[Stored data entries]
==========
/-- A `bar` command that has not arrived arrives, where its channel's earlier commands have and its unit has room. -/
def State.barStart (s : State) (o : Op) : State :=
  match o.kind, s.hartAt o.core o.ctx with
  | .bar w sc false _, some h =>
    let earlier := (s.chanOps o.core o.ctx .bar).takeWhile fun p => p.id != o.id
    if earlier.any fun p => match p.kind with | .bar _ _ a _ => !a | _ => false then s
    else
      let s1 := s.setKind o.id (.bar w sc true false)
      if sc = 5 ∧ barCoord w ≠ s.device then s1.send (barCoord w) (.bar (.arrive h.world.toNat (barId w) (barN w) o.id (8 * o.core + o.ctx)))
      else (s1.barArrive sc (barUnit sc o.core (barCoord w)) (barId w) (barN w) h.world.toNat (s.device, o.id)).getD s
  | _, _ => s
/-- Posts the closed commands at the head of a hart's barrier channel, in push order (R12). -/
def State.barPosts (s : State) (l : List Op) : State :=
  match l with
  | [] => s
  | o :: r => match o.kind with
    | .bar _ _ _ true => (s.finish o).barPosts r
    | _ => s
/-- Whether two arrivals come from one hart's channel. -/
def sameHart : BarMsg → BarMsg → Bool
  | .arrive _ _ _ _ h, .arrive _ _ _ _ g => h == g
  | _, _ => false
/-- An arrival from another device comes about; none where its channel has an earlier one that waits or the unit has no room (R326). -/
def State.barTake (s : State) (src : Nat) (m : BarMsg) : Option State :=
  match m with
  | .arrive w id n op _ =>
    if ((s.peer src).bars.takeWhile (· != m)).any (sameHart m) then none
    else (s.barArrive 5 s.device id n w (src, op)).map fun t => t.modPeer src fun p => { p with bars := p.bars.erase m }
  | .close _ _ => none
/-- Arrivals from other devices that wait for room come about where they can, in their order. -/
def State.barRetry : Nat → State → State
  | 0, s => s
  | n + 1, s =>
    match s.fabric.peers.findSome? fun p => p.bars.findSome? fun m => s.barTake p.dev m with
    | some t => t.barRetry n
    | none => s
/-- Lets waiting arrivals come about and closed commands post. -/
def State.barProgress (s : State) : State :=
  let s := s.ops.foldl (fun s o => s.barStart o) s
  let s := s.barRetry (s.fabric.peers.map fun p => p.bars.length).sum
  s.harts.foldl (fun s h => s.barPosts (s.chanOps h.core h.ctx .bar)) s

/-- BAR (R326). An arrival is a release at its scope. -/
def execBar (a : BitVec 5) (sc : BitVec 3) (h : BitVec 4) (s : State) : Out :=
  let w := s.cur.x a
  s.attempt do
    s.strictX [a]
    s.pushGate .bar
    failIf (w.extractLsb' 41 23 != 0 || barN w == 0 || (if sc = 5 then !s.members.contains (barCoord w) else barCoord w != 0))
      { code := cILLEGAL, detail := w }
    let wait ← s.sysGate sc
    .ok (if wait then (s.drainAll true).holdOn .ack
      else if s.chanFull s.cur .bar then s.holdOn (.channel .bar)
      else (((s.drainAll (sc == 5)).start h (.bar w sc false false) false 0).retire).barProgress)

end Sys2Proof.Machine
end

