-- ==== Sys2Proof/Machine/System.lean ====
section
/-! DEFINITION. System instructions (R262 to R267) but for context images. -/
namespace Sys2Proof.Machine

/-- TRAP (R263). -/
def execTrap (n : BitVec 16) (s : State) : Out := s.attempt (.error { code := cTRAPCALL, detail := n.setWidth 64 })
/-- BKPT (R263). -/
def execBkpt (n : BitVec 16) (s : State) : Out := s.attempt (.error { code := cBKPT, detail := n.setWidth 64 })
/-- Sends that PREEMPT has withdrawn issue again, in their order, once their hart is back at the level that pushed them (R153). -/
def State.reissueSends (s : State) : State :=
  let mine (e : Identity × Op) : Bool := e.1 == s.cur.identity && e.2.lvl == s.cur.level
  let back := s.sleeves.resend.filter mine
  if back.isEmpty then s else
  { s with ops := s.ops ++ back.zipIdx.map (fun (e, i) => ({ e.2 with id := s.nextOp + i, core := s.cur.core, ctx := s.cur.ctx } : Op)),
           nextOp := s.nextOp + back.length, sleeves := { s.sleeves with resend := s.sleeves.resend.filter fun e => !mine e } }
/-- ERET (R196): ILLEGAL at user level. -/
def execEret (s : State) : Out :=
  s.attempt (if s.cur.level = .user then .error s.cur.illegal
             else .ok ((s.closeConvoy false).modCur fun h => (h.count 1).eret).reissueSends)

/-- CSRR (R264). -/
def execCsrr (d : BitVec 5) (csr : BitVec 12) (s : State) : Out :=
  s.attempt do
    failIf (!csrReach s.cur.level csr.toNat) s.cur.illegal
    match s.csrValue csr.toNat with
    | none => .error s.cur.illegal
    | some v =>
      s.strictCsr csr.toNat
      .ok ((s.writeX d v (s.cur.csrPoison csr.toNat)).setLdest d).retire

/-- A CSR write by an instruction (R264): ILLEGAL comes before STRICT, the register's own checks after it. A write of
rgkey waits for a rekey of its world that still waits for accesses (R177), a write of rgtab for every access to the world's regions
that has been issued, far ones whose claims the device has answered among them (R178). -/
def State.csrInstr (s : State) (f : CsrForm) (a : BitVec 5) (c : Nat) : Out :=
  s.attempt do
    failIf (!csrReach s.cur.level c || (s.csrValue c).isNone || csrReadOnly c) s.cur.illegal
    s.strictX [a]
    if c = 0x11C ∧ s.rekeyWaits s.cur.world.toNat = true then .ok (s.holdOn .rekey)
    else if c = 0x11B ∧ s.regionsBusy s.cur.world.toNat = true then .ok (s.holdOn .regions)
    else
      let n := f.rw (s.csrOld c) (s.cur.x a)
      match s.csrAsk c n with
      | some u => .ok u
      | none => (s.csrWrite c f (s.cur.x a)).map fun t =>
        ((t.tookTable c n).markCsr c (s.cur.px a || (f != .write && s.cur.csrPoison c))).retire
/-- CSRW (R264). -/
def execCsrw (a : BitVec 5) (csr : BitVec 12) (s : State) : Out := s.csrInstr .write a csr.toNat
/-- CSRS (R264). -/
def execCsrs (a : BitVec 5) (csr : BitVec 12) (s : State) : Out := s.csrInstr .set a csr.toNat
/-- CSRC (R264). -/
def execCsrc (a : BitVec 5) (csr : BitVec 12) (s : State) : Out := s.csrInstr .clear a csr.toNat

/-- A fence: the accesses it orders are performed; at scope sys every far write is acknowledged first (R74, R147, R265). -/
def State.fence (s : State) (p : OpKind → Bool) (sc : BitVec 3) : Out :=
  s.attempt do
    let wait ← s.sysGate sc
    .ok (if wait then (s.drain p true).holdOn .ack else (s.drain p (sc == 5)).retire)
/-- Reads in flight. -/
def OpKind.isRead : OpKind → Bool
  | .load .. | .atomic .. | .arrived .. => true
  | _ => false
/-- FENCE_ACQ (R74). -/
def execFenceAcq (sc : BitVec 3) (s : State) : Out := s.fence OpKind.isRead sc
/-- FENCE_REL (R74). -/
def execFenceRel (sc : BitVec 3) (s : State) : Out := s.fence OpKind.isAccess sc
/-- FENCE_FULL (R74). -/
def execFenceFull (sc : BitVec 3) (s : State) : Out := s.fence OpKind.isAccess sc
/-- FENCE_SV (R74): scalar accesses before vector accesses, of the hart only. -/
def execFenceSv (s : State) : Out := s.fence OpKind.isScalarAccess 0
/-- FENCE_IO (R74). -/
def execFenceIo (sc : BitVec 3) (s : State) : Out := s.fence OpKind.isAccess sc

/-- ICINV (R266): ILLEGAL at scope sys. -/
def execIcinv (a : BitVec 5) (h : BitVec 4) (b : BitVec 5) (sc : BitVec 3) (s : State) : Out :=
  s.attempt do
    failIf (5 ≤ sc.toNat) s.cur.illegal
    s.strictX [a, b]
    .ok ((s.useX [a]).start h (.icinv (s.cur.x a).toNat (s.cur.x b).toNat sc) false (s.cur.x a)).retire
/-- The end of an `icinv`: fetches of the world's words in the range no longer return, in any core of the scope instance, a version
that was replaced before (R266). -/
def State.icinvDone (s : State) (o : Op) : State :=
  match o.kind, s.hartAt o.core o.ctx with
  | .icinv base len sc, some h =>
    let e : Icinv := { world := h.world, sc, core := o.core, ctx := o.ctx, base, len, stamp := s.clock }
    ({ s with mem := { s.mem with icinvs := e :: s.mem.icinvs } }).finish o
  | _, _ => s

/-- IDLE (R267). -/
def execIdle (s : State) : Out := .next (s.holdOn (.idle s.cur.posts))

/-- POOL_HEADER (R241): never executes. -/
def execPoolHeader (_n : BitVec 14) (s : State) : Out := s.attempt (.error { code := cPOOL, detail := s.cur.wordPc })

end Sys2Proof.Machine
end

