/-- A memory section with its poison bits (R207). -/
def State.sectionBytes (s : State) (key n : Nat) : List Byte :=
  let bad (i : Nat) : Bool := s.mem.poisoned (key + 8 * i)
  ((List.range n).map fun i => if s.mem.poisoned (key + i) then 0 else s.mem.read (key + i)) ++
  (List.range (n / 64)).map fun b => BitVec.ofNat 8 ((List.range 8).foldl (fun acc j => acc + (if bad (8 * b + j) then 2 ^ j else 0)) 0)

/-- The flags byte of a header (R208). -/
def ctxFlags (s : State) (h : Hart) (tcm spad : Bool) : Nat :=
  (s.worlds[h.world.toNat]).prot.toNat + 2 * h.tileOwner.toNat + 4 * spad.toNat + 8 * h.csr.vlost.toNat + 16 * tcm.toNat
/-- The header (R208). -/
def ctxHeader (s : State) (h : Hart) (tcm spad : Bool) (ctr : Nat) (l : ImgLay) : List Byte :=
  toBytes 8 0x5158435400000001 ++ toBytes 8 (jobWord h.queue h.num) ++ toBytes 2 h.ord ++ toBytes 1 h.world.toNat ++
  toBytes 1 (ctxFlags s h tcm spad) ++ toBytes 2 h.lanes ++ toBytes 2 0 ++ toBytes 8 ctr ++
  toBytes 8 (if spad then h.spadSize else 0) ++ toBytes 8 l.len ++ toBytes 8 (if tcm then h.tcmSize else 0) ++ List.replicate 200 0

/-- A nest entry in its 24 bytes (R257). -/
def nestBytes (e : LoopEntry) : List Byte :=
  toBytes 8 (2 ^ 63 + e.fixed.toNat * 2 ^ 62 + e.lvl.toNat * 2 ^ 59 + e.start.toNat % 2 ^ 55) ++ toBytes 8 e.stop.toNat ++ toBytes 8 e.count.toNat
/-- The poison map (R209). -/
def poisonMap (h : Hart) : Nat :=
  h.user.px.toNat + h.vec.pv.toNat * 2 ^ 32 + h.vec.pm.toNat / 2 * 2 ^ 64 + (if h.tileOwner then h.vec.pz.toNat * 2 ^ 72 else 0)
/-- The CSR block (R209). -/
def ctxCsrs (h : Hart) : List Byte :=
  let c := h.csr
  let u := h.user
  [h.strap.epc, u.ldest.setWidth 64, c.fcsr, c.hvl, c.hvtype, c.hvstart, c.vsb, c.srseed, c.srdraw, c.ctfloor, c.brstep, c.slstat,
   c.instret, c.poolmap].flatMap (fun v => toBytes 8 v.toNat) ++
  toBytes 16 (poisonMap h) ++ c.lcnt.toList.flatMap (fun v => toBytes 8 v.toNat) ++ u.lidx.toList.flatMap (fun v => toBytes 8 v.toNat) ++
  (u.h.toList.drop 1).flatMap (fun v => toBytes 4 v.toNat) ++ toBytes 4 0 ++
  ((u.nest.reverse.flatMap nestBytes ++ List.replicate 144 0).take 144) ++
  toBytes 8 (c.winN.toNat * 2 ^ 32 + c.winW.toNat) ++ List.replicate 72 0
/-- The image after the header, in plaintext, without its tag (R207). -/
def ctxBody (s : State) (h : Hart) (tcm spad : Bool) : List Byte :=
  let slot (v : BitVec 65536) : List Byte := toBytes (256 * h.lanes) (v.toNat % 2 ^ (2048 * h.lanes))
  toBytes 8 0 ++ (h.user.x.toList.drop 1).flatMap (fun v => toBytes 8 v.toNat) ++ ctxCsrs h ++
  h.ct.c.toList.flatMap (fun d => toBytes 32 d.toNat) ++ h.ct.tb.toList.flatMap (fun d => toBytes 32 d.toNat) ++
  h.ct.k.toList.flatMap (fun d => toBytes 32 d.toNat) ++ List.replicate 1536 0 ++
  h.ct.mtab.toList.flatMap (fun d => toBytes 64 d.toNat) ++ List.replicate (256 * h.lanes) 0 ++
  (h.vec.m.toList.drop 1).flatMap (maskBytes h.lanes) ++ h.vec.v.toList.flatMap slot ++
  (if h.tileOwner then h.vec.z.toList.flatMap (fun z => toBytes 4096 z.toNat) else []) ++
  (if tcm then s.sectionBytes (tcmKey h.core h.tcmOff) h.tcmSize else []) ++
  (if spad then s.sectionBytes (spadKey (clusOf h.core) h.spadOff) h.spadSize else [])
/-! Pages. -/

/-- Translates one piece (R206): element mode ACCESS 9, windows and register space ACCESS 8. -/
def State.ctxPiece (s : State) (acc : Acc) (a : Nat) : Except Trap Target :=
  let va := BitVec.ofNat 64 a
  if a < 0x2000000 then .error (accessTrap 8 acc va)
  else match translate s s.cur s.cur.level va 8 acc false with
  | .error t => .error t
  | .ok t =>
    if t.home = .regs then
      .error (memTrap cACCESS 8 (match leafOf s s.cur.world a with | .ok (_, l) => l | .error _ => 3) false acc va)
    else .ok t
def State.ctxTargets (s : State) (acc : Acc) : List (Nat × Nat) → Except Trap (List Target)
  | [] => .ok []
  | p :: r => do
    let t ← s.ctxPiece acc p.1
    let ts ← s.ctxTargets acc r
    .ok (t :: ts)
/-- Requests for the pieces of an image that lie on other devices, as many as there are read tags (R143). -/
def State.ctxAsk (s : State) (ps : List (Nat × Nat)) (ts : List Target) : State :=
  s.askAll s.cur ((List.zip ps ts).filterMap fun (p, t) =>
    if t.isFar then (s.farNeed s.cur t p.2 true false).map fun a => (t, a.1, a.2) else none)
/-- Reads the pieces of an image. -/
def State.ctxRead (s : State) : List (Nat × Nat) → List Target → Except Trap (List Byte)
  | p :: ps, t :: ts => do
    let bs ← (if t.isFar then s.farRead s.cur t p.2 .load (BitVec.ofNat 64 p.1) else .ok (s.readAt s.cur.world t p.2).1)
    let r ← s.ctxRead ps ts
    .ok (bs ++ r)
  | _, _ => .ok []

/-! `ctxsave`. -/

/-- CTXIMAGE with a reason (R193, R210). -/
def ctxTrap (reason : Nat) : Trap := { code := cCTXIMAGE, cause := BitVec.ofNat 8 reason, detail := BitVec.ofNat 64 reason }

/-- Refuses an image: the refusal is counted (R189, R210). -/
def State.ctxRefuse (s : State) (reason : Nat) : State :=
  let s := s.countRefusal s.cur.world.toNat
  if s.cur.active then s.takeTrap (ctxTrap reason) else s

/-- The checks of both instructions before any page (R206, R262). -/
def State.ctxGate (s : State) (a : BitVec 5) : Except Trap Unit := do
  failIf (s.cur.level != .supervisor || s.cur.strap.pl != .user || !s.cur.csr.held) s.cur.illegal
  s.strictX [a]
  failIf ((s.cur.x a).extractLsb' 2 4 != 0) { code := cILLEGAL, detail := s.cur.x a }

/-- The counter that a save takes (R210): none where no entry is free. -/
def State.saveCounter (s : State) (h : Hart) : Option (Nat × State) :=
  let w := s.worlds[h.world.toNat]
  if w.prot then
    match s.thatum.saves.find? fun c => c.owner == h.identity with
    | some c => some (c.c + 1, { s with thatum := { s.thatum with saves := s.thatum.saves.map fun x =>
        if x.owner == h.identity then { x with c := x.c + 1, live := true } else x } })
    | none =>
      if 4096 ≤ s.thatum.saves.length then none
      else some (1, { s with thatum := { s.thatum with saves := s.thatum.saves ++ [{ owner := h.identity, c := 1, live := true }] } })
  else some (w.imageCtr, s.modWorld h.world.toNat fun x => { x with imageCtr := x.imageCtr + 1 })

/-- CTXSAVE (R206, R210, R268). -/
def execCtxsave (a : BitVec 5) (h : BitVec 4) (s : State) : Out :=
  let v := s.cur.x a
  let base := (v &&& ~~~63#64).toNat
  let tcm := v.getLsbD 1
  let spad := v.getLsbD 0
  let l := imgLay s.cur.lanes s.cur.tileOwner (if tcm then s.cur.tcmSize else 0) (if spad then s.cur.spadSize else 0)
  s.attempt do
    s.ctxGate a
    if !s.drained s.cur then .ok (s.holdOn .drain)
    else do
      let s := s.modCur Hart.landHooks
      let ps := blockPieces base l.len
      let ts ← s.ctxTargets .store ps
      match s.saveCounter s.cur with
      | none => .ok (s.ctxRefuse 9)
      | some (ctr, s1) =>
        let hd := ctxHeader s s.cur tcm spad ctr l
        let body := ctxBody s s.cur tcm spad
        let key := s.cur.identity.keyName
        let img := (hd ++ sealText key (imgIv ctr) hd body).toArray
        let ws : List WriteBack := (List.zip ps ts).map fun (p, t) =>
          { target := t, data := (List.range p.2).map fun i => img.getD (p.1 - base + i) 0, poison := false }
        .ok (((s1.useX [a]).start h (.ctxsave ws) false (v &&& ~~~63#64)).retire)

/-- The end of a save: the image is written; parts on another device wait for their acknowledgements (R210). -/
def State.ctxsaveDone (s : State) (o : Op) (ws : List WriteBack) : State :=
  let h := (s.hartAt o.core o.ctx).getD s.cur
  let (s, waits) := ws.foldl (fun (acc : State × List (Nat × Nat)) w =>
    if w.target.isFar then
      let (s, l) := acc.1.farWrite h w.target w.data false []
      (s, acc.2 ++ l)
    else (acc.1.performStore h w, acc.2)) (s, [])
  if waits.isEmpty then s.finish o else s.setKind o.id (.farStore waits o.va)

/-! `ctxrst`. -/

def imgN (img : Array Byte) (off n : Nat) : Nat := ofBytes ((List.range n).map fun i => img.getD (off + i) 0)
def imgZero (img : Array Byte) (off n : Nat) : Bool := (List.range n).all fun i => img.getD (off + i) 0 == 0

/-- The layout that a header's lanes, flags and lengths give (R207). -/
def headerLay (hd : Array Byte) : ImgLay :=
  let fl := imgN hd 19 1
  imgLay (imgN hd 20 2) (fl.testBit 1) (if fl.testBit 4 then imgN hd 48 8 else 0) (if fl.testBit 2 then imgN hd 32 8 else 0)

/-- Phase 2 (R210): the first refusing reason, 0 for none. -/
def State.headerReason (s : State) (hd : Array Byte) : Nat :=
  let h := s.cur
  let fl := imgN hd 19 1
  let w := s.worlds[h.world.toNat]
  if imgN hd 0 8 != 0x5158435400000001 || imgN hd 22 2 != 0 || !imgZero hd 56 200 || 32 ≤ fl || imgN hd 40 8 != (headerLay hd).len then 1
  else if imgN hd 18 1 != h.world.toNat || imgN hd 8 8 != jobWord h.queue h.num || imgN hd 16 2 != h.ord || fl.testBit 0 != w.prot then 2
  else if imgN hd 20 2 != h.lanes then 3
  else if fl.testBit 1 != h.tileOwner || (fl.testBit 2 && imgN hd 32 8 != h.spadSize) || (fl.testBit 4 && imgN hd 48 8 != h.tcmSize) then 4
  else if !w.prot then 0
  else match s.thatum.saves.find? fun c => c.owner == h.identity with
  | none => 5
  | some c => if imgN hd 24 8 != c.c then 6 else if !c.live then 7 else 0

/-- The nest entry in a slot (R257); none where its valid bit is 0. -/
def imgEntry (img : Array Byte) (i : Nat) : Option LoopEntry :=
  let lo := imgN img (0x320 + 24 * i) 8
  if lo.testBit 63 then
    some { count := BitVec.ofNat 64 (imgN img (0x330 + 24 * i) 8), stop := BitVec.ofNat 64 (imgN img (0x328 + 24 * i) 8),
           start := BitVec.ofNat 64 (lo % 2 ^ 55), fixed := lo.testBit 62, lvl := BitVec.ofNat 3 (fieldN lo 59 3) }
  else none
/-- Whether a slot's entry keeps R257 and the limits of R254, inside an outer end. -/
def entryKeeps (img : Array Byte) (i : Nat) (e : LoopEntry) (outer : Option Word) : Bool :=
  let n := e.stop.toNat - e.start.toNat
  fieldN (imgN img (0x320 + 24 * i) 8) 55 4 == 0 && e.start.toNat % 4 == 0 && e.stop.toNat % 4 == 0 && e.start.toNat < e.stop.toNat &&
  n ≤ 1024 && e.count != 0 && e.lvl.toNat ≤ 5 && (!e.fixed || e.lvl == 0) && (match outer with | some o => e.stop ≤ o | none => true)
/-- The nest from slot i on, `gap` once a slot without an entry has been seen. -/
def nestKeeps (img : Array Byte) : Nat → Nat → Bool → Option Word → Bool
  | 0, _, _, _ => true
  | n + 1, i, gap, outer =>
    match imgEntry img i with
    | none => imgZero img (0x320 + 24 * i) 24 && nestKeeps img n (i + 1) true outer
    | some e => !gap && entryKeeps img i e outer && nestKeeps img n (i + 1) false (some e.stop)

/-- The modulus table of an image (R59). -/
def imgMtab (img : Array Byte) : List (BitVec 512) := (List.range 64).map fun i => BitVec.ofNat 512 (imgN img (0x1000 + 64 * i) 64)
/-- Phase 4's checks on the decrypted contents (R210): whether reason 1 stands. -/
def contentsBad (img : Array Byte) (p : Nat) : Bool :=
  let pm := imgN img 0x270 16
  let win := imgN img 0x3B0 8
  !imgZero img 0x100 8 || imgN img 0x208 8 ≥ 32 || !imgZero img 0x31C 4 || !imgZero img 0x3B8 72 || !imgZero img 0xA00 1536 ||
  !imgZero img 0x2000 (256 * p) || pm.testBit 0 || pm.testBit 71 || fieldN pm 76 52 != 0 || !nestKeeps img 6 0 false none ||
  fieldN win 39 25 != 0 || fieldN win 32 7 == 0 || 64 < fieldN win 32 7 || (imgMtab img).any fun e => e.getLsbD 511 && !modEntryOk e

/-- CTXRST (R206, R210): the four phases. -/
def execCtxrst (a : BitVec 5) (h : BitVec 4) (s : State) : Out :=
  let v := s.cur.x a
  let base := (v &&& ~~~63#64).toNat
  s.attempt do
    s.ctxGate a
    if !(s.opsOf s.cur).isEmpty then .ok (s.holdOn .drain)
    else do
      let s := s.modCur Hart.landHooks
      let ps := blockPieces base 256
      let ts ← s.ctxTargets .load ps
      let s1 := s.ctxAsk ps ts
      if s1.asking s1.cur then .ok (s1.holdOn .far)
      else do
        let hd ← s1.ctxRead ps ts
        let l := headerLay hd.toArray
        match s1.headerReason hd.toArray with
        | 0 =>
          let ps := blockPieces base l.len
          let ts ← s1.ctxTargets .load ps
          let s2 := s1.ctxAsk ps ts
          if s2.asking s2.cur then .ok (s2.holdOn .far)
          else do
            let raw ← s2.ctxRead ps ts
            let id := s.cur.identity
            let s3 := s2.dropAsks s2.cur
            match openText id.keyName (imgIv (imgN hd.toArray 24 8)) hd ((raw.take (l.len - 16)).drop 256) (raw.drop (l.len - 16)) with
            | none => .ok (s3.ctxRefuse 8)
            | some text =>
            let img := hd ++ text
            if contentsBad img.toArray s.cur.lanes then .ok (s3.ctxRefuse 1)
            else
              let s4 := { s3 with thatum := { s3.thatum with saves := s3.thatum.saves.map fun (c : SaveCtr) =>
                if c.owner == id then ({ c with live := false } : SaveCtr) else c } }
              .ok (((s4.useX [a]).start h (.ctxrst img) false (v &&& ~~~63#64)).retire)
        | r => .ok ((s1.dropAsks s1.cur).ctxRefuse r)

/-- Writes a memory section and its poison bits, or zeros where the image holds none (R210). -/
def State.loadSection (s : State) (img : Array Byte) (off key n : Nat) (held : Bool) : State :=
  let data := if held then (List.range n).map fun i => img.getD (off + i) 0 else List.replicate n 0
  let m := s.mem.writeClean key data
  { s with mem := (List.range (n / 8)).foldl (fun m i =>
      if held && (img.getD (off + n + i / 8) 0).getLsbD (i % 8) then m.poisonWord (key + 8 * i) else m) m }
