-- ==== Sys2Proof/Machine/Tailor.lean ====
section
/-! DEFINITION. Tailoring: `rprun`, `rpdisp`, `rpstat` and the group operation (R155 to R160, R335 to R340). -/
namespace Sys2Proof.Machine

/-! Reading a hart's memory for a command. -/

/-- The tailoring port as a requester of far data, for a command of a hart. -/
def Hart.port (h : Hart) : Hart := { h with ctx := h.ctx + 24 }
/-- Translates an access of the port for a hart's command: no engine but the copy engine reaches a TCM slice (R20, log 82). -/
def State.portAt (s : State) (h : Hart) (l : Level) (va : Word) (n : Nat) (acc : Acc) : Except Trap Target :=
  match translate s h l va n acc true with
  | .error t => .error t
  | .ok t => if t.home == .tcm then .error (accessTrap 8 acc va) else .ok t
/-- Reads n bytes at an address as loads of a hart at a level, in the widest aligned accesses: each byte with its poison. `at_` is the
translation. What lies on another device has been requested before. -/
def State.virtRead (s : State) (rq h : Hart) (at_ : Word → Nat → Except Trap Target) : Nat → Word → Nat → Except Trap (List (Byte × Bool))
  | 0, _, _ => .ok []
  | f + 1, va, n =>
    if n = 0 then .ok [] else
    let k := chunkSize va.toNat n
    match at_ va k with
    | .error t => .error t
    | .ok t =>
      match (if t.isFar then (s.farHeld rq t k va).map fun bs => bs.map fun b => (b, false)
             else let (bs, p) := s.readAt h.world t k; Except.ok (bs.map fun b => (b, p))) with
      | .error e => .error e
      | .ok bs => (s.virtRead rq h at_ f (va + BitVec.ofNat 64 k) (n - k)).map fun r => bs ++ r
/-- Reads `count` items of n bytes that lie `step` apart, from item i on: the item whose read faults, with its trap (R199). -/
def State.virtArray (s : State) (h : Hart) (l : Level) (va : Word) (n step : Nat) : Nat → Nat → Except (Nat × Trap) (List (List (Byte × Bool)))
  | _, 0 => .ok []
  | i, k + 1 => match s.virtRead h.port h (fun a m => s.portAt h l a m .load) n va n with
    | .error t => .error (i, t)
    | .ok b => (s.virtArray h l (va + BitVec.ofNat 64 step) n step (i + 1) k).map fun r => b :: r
==========
Your response should be the lines above from the first to the one containing "if sc = 5 ∧", inclusive, each given exactly.

#### Response box:
/-- A `bar` command that has not arrived arrives, where its channel's earlier commands have and its unit has room. -/
def State.barStart (s : State) (o : Op) : State :=
  match o.kind, s.hartAt o.core o.ctx with
  | .bar w sc false _, some h =>
    let earlier := (s.chanOps o.core o.ctx .bar).takeWhile fun p => p.id != o.id
    if earlier.any fun p => match p.kind with | .bar _ _ a _ => !a | _ => false then s
    else
      let s1 := s.setKind o.id (.bar w sc true false)
      if sc = 5 ∧ barCoord w ≠ s.device then s1.send (barCoord w) (.bar (.arrive h.world.toNat (barId w) (barN w) o.id (8 * o.core + o.ctx)))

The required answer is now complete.